··· Records for this exercise ···

theorem moduleFailed (module : Nat) : Statement (.moduleFailed module) := by
  intro _; trivial

theorem orphrel : Statement .orphrel := by
  intro _; trivial

theorem quiesce : Statement .quiesce := by
  intro _; trivial

theorem quiesceComplete : Statement .quiesceComplete := by
  intro _; trivial

theorem fabricArrival (p : Nat) (rctx : Nat) (x : Nat) (y : Nat) (header : List Byte) (payload : List Byte) : Statement (.fabricArrival p rctx x y header payload) := by
  intro _; trivial

theorem sessionOpen (v : Word) : Statement (.sessionOpen v) := by
  intro _; trivial

theorem sessionClose : Statement .sessionClose := by
  intro _; trivial

theorem dbgStop : Statement .dbgStop := by
  intro _; trivial

theorem dbgResume (v : Word) : Statement (.dbgResume v) := by
  intro _; trivial

theorem dbgStep (v : Word) : Statement (.dbgStep v) := by
  intro _; trivial

theorem freezeComplete : Statement .freezeComplete := by
  intro _; trivial

theorem stopTimeout : Statement .stopTimeout := by
  intro _; trivial

theorem stepComplete : Statement .stepComplete := by
  intro _; trivial

theorem stepTimeout : Statement .stepTimeout := by
  intro _; trivial

theorem comparatorConfig (n : Nat) (v : Word) : Statement (.comparatorConfig n v) := by
  intro _; trivial

theorem traceSample (core : Nat) : Statement (.traceSample core) := by
  intro _; trivial

theorem counterSelect (fn : Nat) (v : Word) : Statement (.counterSelect fn v) := by
  intro _; trivial

theorem replayInject (fn : Nat) : Statement (.replayInject fn) := by
  intro _; trivial

theorem freezeAssert : Statement .freezeAssert := by
  intro _; trivial

theorem freezeRelease (fabricTime : Nat) : Statement (.freezeRelease fabricTime) := by
  intro _; trivial

theorem scanRead (orphan : Bool) (la : Nat) : Statement (.scanRead orphan la) := by
  intro _; trivial

theorem deviceReset (passed : List Nat) (trained : Bool) (images : List BootImage) : Statement (.deviceReset passed trained images) := by
  intro _; trivial

theorem pcapwWrite (v : Word) : Statement (.pcapwWrite v) := by
  intro _; trivial

theorem pcapwinWrite (v : Word) : Statement (.pcapwinWrite v) := by
  intro _; trivial

theorem powerSample (watts : Nat) : Statement (.powerSample watts) := by
  intro _; trivial

theorem powerAdjust (gate : Nat) : Statement (.powerAdjust gate) := by
  intro _; trivial

theorem powerWindowEnd (avg : Nat) : Statement (.powerWindowEnd avg) := by
  intro _; trivial

theorem thermRead : Statement .thermRead := by
  intro _; trivial

theorem thermalThrottle (t0 : Nat) (t1 : Nat) (gate : Nat) : Statement (.thermalThrottle t0 t1 gate) := by
  intro _; trivial

theorem thermalFreeze (t0 : Nat) (t1 : Nat) : Statement (.thermalFreeze t0 t1) := by
  intro _; trivial

theorem thermalTrip (t0 : Nat) (t1 : Nat) : Statement (.thermalTrip t0 t1) := by
  intro _; trivial

theorem thermalRecover (t0 : Nat) (t1 : Nat) : Statement (.thermalRecover t0 t1) := by
  intro _; trivial

theorem errorRecordWrite : Statement .errorRecordWrite := by
  intro _; trivial

theorem registerWrite (fn : Nat) (bar : Nat) (off : Nat) (v : Word) : Statement (.registerWrite fn bar off v) := by
  intro _; trivial

theorem unassignedEncoding (w : BitVec 32) : Statement (.unassignedEncoding w) := by
  intro _; trivial

theorem accessReachesTarget (acc : Nat) (ok : Bool) : Statement (.accessReachesTarget acc ok) := by
  intro _; trivial

theorem nonPostedCompletion (acc : Nat) (ok : Bool) (data : List Byte) : Statement (.nonPostedCompletion acc ok data) := by
  intro _; trivial

theorem birspArrival (line : Nat) : Statement (.birspArrival line) := by
  intro _; trivial

theorem pcieCompletionTimeout (acc : Nat) : Statement (.pcieCompletionTimeout acc) := by
  intro _; trivial

theorem priEnableWrite (fn : Nat) : Statement (.priEnableWrite fn) := by
  intro _; trivial

end Sys2Proof.Laws.RoundTrip
end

···

**Directions**
Would you repeat, exactly and with nothing added, every line from the line containing "theorem accessReachesTarget (acc" through the last line of the records above?

**Output for this exercise**
theorem accessReachesTarget (acc : Nat) (ok : Bool) : Statement (.accessReachesTarget acc ok) := by
  intro _; trivial

theorem nonPostedCompletion (acc : Nat) (ok : Bool) (data : List Byte) : Statement (.nonPostedCompletion acc ok data) := by
  intro _; trivial

theorem birspArrival (line : Nat) : Statement (.birspArrival line) := by
  intro _; trivial

theorem pcieCompletionTimeout (acc : Nat) : Statement (.pcieCompletionTimeout acc) := by
  intro _; trivial

theorem priEnableWrite (fn : Nat) : Statement (.priEnableWrite fn) := by
  intro _; trivial

end Sys2Proof.Laws.RoundTrip
end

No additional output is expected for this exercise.